Pages: Mark (or delete) paragraphs that have a certain language?

Is it possible to mark (or delete) paragraphs that have a certain language (e.g. German or English), as automatically detected by Pages?

(The purpose is to to count all text in a document with German and English, that’s not in English.)

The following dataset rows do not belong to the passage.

-- ==== Sys2Proof/Machine/Warm.lean ====
section
/-! DEFINITION. The WARM reset and the POR (R9, R501, R535, R536): what each keeps, and the release of the WARM reset by RESV. -/

namespace Sys2Proof.Machine

/-- Change the supply side, the boot side. -/
def Chip.modSup (c : Chip) (g : Supply → Supply) : Chip := { c with supply := g c.supply }
def Chip.modSys (c : Chip) (g : Sys → Sys) : Chip := { c with sys := g c.sys }

/-- Whether the register a value is listed under is of domain POR (R9). -/
def porKey (k : Nat) : Bool := (allRegs[k / 65536]?).any fun r => (regPlace r).dom == .por

/-- A segment on the medium: a copy of the snapshot under way counts when it was written whole (R158). -/
def Segment.onMedium (s : Segment) (k : Nat) : Segment :=
  match s.data with
  | some d =>
    let whole := !s.cists.isEmpty && (List.range (segCopies k)).any fun i => mget 0 s.left i == 0
    if whole then { s with changed := false, data := none, left := [], cists := [], best := some (s.pass, s.snapJsn, d), bestCists := s.cists }
    else { s with changed := false, data := none, left := [], cists := [] }
  | none => { s with changed := false, left := [], cists := [] }

/-- The journal on the medium: durable records, frames being programmed, and the cisterns that hold them (R371). -/
def Journal.onMedium (j : Journal) : Journal :=
  { journalReset with
    nextJsn := j.nextJsn
    nextFrame := ((j.flying.find? fun f => !f.started).map Frame.no).getD j.nextFrame
    flying := j.flying.filter (·.started)
    durable := j.durable
    durableTo := j.durableTo
    trio := j.trio
    retained := if j.trioCist.isEmpty then j.retained else j.retained ++ [(j.nextJsn, j.trioCist)] }

/-- The part of ZMAP's state that lies on the medium: namespaces, reservations, segments, journal, basin cisterns (log 21). -/
def Zmap.onMedium (z : Zmap) : Zmap :=
  { zmapReset with
    nss := z.nss
    nsOrder := z.nsOrder
    fdp := z.fdp
    resvs := z.resvs
    nextPart := z.nextPart
    nextRowId := z.nextRowId
    nextCommit := z.nextCommit
    stamp := z.stamp
    pairs := z.pairs.map fun e => (e.1, { e.2 with gatherAt := none })
    nextPair := z.nextPair
    freePairs := z.freePairs
    tailPairs := z.tailPairs
    landRes := z.landRes
    loose := z.loose
    totalPairs := z.totalPairs
    segs := z.segs.map fun e => (e.1, e.2.onMedium e.1)
    pass := z.pass
    journal := z.journal.onMedium }

/-- The part of the media side's state that lies on the medium, and numbers that must not be used again. -/
def Media.onMedium (m : Media) : Media := { mediaReset with nextOp := m.nextOp, nextRd := m.nextRd, progAt := m.progAt, lapCkpt := m.lapCkpt }

/-- The recorder over a WARM reset: AON SRAM keeps its contents (R518, R519); a clear under way is abandoned. -/
def Recorder.overWarm (e : Recorder) (time : Nat) : Recorder :=
  { e with
    queues := []
    time := time
    counting := false
    waitPage := false
    clear := none
    ckptNew := none
    windows := []
    resetRsn := e.nextRsn }

/-- The recorder over a POR: only what lies on the medium is left (R518, R519, R524). -/
def Recorder.overPor (e : Recorder) (nonce : Word) : Recorder :=
  { recorderReset nonce with
    log := e.log
    logPages := e.logPages
    logFull := e.logFull
    images := e.images
    imageSerial := e.imageSerial
    ckptSerial := e.ckptSerial
    clears := e.clears
    turn := e.turn
    ckpt := e.ckpt }

/-- The balls of the ports keep their levels; links and IDE keys are lost. -/
def portsOver (ps : PMap Port) : PMap Port := ps.map fun e => (e.1, { portReset with perst := e.2.perst })

/-- Namespace attachments lie on the medium beside the namespaces (log 21). -/
def fnsOver (fs : PMap FnRec) : PMap FnRec :=
  (fs.filter fun e => !e.2.nsids.isEmpty).map fun e => (e.1, { fnReset e.1 with nsids := e.2.nsids })

/-- POR (R9, R562): every register and memory of the die; what lies on the medium, in fuses and in the boot flash stays. -/
def Chip.powerOnReset (c : Chip) : Chip :=
  let n := chipPor c.fuses c.fresh c.now
  let n := { n with
    ports := portsOver c.ports
    fns := fnsOver c.fns
    ev := c.ev.overPor n.ev.nonce
    z := c.z.onMedium
    m := c.m.onMedium
    sys := sysReset c.now c.sys.flash c.sys.bootRecs
    out := c.out }
  n.setFld F.PWR_PINS_PERST_L (c.fld F.PWR_PINS_PERST_L)

/-- POWER_ON_RESET (R9, R535, R562): POR_L is asserted, or the standby supply leaves its limits. -/
def execPowerOnReset (s : State) : Outcome := onState (fun s => { s with mem := [], chip := s.chip.powerOnReset }) s

/-- Clear the fields of POR-domain registers that a WARM reset clears (R9, R542): HANDOFF and every ARM. -/
def Chip.clearAtWarm (c : Chip) : Chip :=
  (List.range 33).foldl (fun c d => c.setFld F.PWR_DOM_ARM 0 d) (c.setFld F.SYS_BOOT_HANDOFF 0)

/-- WARM_RESET (R9): every register of domain WARM or FUNC and the state of every block outside AON; POR-domain registers, RESV and the
recorder's SRAM keep their values; a fresh epoch and nonce are drawn (R426, EVREC_NONCE). Events still queued are recorded first. -/
def Chip.warmReset (c : Chip) : Chip :=
  let c := c.recordAll
  let n := chipPor c.fuses c.fresh c.now
  let n := { n with
    regs := c.regs.filter fun e => porKey e.1
    ports := portsOver c.ports
    fns := fnsOver c.fns
    ev := { c.ev.overWarm c.opTime with nonce := n.ev.nonce }
    z := c.z.onMedium
    m := c.m.onMedium
    supply := c.supply
    sys := sysReset c.now c.sys.flash c.sys.bootRecs
    wr := c.wr
    out := c.out }
  ((List.range 4).foldl (fun c p => c.emit (.lanesIdle p)) n).clearAtWarm

/-- An FG domain whose ports are all fused stays Off (R3, R501). -/
def Chip.domFused (c : Chip) (d : Nat) : Bool :=
  decide (5 ≤ d ∧ d ≤ 10) && (List.range 6).all fun i => !bitOf c.fuses.fport (6 * (d - 5) + i)

/-- RESV releases the WARM reset (R471, R501, R518, R535, R549): the cause is recorded, the power cycle counted after a POR or step 10,
operating time and the device watchdog run, every domain but fused ones is On, links may train, a reservoir test is owed (R476), and the
ledger waits for avail (R193). The black-box image of R523 follows a WARM reset. -/
def Chip.release (c : Chip) (code : Nat) : Chip :=
  let cycle := c.supply.cycle
  let c := (c.setFld F.SYS_RSTCAUSE_PREV (c.fld F.SYS_RSTCAUSE_CAUSE)).setFld F.SYS_RSTCAUSE_CAUSE code
  let c : Chip := { c with ev := { c.ev with
    cycles := if cycle && c.ev.restored then c.ev.cycles + 1 else c.ev.cycles
    counting := true
    since := c.now } }
  let c := c.modSup fun u => { u with held := false, cycle := false, owed := some c.opTime, overdue := false, fanAt := c.now }
  let c := c.modSys fun y => { y with released := c.now, wdogAt := c.now }
  let c := (List.range 33).foldl (fun c d => c.setFld F.PWR_DOM_STATE (if c.domFused d then 2 else 0) d) c
  let c := c.modL fun l => { l with starting := true, below := true }
  let c := (List.range 4).foldl (fun c p => if c.lead p = p then c.train p else c) c
  if c.ev.restored then c.blackBox c.ev.resetRsn 1 .d1 else c

/-- A WARM reset taken with the supply present (R535, R536): it is released at once; while the supply is below the warning level, or a
main rail is not good, the hold of R471 runs first. -/
def Chip.takeWarm (c : Chip) (code : Nat) : Chip :=
  let c := c.warmReset
  if c.supply.held || c.flag F.RESV_PFSTAT_WARN || !c.supply.mainPg then
    (c.modSup fun u => { u with held := true, code := code, holdFrom := c.now, windowAt := none }).setFld F.RESV_PFSTAT_WINDOW 0
  else c.release code

/-- DEVICE_FAULT_RESET (R536): event 0x9015 with the fault class, then a WARM reset with code 0x4. The fault classes are numbered by their
line in the table of R551 (log 6). -/
def Chip.deviceFault (c : Chip) (cls : Nat) : Chip := (c.post srcSys 0x9015 [cls]).takeWarm 4

end Sys2Proof.Machine
end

It’s always a complete paragraph that has a certain language.

Hi,

Marking English paragraphs with BLUE color (for German paragraphs use German alphabet):


set englishAlphabet to {" ", "!", "\"", "#", "$", "%", "&", "'", "(", ")", "*", "+", ",", "-", ".", "/", "0", "1", "2", "3", "4", "5", "6", "7", "8", "9", ":", ";", "<", "=", ">", "?", "@", "A", "B", "C", "D", "E", "F", "G", "H", "I", "J", "K", "L", "M", "N", "O", "P", "Q", "R", "S", "T", "U", "V", "W", "X", "Y", "Z", "[", "\\", "]", "^", "_", "`", "a", "b", "c", "d", "e", "f", "g", "h", "i", "j", "k", "l", "m", "n", "o", "p", "q", "r", "s", "t", "u", "v", "w", "x", "y", "z", "{", "|", "}", "~", ""}

tell application "Pages" to tell document 1
	repeat with textItem in (get text items)
		tell textItem
			set theParagraphs to paragraphs of object text
			repeat with i from 1 to count theParagraphs
				set theParagraph to item i of theParagraphs
				set isEnglish to true
				repeat with char in (get characters of theParagraph)
					if not (contents of char is in englishAlphabet) then
						set isEnglish to false
						exit repeat
					end if
				end repeat
				-- MARK English text with BLUE color:
				if isEnglish then set color of paragraph i of object text to {0, 0, 65535}
			end repeat
		end tell
	end repeat
end tell

Do delete paragraph directly, use this instead of color setting:


if isEnglish then delete paragraph i of object text

This should delete all the English paragraphs:

use AppleScript version "2.4" -- Yosemite (10.10) or later
use framework "Foundation"
use scripting additions

set theLangs to {}
tell application id "com.apple.iWork.Pages" -- Pages
	tell document 1
		set theParagraphs to paragraphs of body text
		repeat with i from (count of theParagraphs) to 1 by -1
			if length of item i of theParagraphs > 1 then
				set theLanguage to (my guessLanguageOf:(item i of theParagraphs))
				-- will be "en", "de", etc
				if theLanguage = "en" then
					delete paragraph i of body text
				end if
			end if
		end repeat
	end tell
end tell

on guessLanguageOf:theString
	set theTagger to current application's NSLinguisticTagger's alloc()'s initWithTagSchemes:{current application's NSLinguisticTagSchemeLanguage} options:0
	theTagger's setString:theString
	set languageID to theTagger's tagAtIndex:0 |scheme|:(current application's NSLinguisticTagSchemeLanguage) tokenRange:(missing value) sentenceRange:(missing value)
	return languageID as text
end guessLanguageOf:

This AppleScript solution uses the trans shell script command. In Terminal.app, the translate-shell can be installed using Homebrew or MacPorts.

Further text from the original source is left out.